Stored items
>>>
/-- A bank after a warm reset: its state and its count. -/
def Bank.warm (x : Bank) : Bank := { Bank.fresh with state := x.state, corr := x.corr }

/-- A Current after a warm reset: the counters of R249 and R357. -/
def Current.warm (x : Current) : Current :=
  { Current.fresh with
    scrubPasses := x.scrubPasses, scrubUncorr := x.scrubUncorr, corrMat := x.corrMat, corrSwitch := x.corrSwitch,
    poisonCount := x.poisonCount }

/-- A port after a warm reset: its counters and its input pin. -/
def Port.warm (x : Port) : Port :=
  { Port.fresh with
    peer := x.peer, flitsTx := x.flitsTx, flitsRx := x.flitsRx, corr := x.corr, proto := x.proto, resets := x.resets,
    padded := x.padded }

/-- A lane after a warm reset: its state, its counters and its input pin stay (R307). -/
def Lane.warm (x : Lane) : Lane :=
  { Lane.fresh with
    state := x.state, logical := x.logical, retrains := x.retrains, high := x.high, corr := x.corr, rdy := x.rdy }

/-- A link after a warm reset: counters, lane states and LNK.CRYPT (R307). -/
def Link.warm (x : Link) : Link :=
  { Link.fresh with
    lanes := x.lanes.map Lane.warm, cqCorr := x.cqCorr, cqDamaged := x.cqDamaged, cqLost := x.cqLost,
    replays := x.replays, timeouts := x.timeouts, authFail := x.authFail, txEn := x.txEn, rxEn := x.rxEn,
    txSlot := x.txSlot, rxSlot := x.rxSlot }

/-- A codec unit after a warm reset (R192). -/
def Codec.warm (x : Codec) : Codec := { Codec.fresh with errHi := x.errHi, errLo := x.errLo }

/-- A seam channel after a warm reset (R22). -/
def SeamCh.warm (x : SeamCh) : SeamCh :=
  { SeamCh.fresh with state := if x.state = 2 then 2 else 3, corr := x.corr }

/-- Waiting reports are discarded and their counts added to LOST (R351). -/
def EventLog.warm (l : EventLog) : EventLog :=
  { addLost l ((l.waiting.map (fun p => p.2.count)).sum) with waiting := [] }

/-- Start registers after a warm reset (R368, R419). -/
def Start.warm (x : Start) : Start :=
  { Start.reset with
    phase := x.phase, coldLow := x.coldLow, warmLow := x.warmLow, straps := x.straps, ovr := x.ovr, mgtMhz := x.mgtMhz,
    portMhz := x.portMhz, portRun := x.portRun, attempts := x.attempts, cause := x.cause, causeStage := x.causeStage,
    causeDetail := x.causeDetail, tries := x.tries, interrupted := x.interrupted, calmRetry := x.calmRetry,
    scanned := x.scanned }

/-- Power registers after a warm reset (R394, R399), with the input pins. -/
def Power.warm (x : Power) : Power :=
  { Power.reset with
    droopPin := x.droopPin, budgetPin := x.budgetPin, budgetSw := x.budgetSw, droops := x.droops, holds := x.holds,
    gale := Table.mapAll Gale.fresh x.gale (fun g => { Gale.fresh with max := g.max, limit := g.limit }),
    temps := x.temps.filter (fun t => !t.2.1) }

/-- Security after a warm reset: the key slots, the failures, the lifecycle state (R402, R411, R415). -/
def Sec.warm (x : Sec) : Sec :=
  { Sec.reset with state := x.state, slots := x.slots, w1 := x.w1, fails := x.fails }
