-- ==== Sys2Proof/Machine/Step.lean ====
section
/-! DEFINITION. One step: the command at the front of the queue, or a management cycle when none waits (log 2). -/

namespace Sys2Proof.Machine

/-- The command at the front of the queue acts on the state with the rest of the queue; with no command waiting, one
management cycle passes (log 2). -/
def step (s : State) : Host.Outcome State Fault Refusal :=
  match s.pending with
  | [] => .next { s with blk := mgtCycle s.blk }
  | c :: rest => exec c { s with pending := rest }

/-- The state with the command that a word spells at the front of its queue; unchanged where it spells none. -/
def State.withFetchWord (s : State) (nbits w : Nat) : State :=
  match decodeTableWord nbits w with
  | some c => { s with pending := c :: s.pending }
  | none => s

end Sys2Proof.Machine
end

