/-- For every stream sid of a running Current: a pending transfer of an idle stream becomes active at position 0 with
its first TTE; a whole element in a ring is published, W rising by the element's bytes; a tick makes the TTE of every
active transfer of the Current its next one, one less outside rate mode; a due deadline miss sets MISS and counts once
for the transfer, and the stream's first of the job records its event; with the seam in force a translation that ends
well puts the page in use; a fault with nothing outstanding stalls the stream at its cursor with context and address
captured and counted; RESUME clears the stall; ABORT ends the active transfer with 0x111 and marks the pending one
0x112; a complete transfer leaves the stream idle with status and byte count recorded, an aborted one also with its
cursor, and signals its Gate when GEN is set. (R199, R203, R204, R207, R209, R210, R221, R223, R224, R450) -/
def Obligations.StreamLifeCycle : Prop :=
  ∀ (s : State) (sid : Nat), let b := s.blk
    let q := getStream b sid
    (∀ x, q.active = none → q.pending = some x → x.ending = none → portLost b x = false → epIsRing b x.dst = false →
      b.power.hold = false → exec (.pendingActivate sid) s = becomes s (putStream b sid { q with
        active := some x, pending := none, stalled := false, miss := false, granted := 0, delivered := 0,
        published := 0, staged := [], arrived := [], page := none, bad := none, rangeHit := false,
        tte := firstTte b x })) ∧
    (∀ x r, q.active = some x → epLee b x.dst = some r → r.kind = .ring → 0 < x.eb →
      (q.published + 1) * x.eb ≤ q.delivered → b.power.hold = false →
      exec (.ringPublish sid) s = becomes s (putStream (putRegion b (epRegion x.dst)
        { r with ringW := (r.ringW + x.eb) % 2 ^ 32 }) sid { q with published := q.published + 1 })) ∧
    (∀ n, leeRuns b n = true → ∃ t, exec (.tteTick n) s = .next t ∧
      t = { s with blk := { b with streams := t.blk.streams } } ∧
      (∀ j, (j / 256 ≠ n ∨ (getStream b j).active = none) → getStream t.blk j = getStream b j) ∧
      (∀ j x, j / 256 = n → (getStream b j).active = some x → armRing x.arm.toNat = false →
        getStream t.blk j = { getStream b j with tte := (getStream b j).tte - 1 })) ∧
    (∀ x, q.active = some x → q.miss = false → missDue b q x = true → leeRuns b (sid / 256) = true →
      let d := putStream b sid { q with miss := true, missNoted := true, misses := satAdd 16 q.misses 1 }
      exec (.deadlineMiss sid) s = becomes s
        (if q.missNoted then laterReport d (0x1000 + sid) 0x113 else report d (0x1000 + sid) 0x113 0)) ∧
    (∀ x g gr b' pg, q.active = some x → isRemote x = true → q.stalled = false → q.bad = none → x.ending = none →
      q.granted < x.total → pageCovers q x q.granted = false → leeRuns b (sid / 256) = true → seamDown b = false →
      getRegion b (getCtx b x.ctx).region = some gr → (getCtx b x.ctx).valid = true →
      searchTable 18 b (regionAddr gr / 16) 0 (getCtx b x.ctx).entries
        (remoteStore x * 2 ^ 24 + remoteOff x q.granted / 2 ^ 21) none = (some (g, false), b') →
      pageOf b' g.toNat (remoteStore x) (remoteOff x q.granted) (epKind x.dst == 5) = some pg →
      exec (.pageTranslationDone sid) s = becomes s (putStream b' sid { getStream b' sid with page := some pg })) ∧
    (∀ x code p addr, q.active = some x → q.bad = some (code, p, addr) → q.stalled = false → x.ending = none →
      readsOut b sid = false → epKind x.src ≠ 5 → inFlight q = 0 → b.power.hold = false →
      let d := p / 128 * 128
      exec (.streamFault sid) s = becomes s (notify (report (putStream b sid { q with
        stalled := true, bad := none, delivered := d, granted := d, staged := [], arrived := [], page := none,
        cursor := x.cursorAt d, faultCtx := x.ctx, faultAddr := addr, faults := satAdd 16 q.faults 1 })
        (0x1000 + sid) code (BitVec.ofNat 128 (addr % 2 ^ 57 * 2 ^ 64 + x.ctx * 2 ^ 60 + d % 2 ^ 48)))
        (cplEntry 0 0 3 code sid d))) ∧
    (curUsable b (sid / 256) = true → q.stalled = true →
      exec (.strCmdResume sid) s = becomes s (putStream b sid { q with stalled := false, bad := none, page := none })) ∧
    (∀ x, curUsable b (sid / 256) = true → q.active = some x → x.ending = none → q.staged = [] →
      exec (.strCmdAbort sid) s = becomes s (closeOwner (putStream b sid { q with
        active := some { x with ending := some 0x111 }, stalled := false, bad := none,
        pending := q.pending.map (fun y => { y with ending := some 0x112 }) }) (.stream sid))) ∧
    (∀ x, q.active = some x → canComplete b sid q x = true → x.ending ≠ some 0x116 → b.power.hold = false →
      let n := min x.total q.delivered
      let d := putStream (markEnd b x) sid { q with
        active := none, stalled := false, miss := false, staged := [], arrived := [], page := none, bad := none,
        tte := 0x7FFFFFFF, skipped := 0, last := x.ending.getD (if q.rangeHit then 0x114 else 0), done := n,
        cursor := if x.ending = none ∨ x.ending = some 0x112 then q.cursor else x.cursorAt n }
      let d := if isRemote x then endWrites d sid else d
      exec (.transferComplete sid) s = becomes s (if armGen x.arm.toNat then
        unitSignal d (0x1000 + sid) (armGate x.arm.toNat) (armCount x.arm.toNat) else d))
<<<
▶ **WHAT THIS TASK INVOLVES**: From the data above, copy each line with the string "when" in it.

▶ **RESPONSE AREA**:
/-! DEFINITION. One step: the command at the front of the queue, or a management cycle when none waits (log 2). -/
cursor, and signals its Gate when GEN is set. (R199, R203, R204, R207, R209, R210, R221, R223, R224, R450) -/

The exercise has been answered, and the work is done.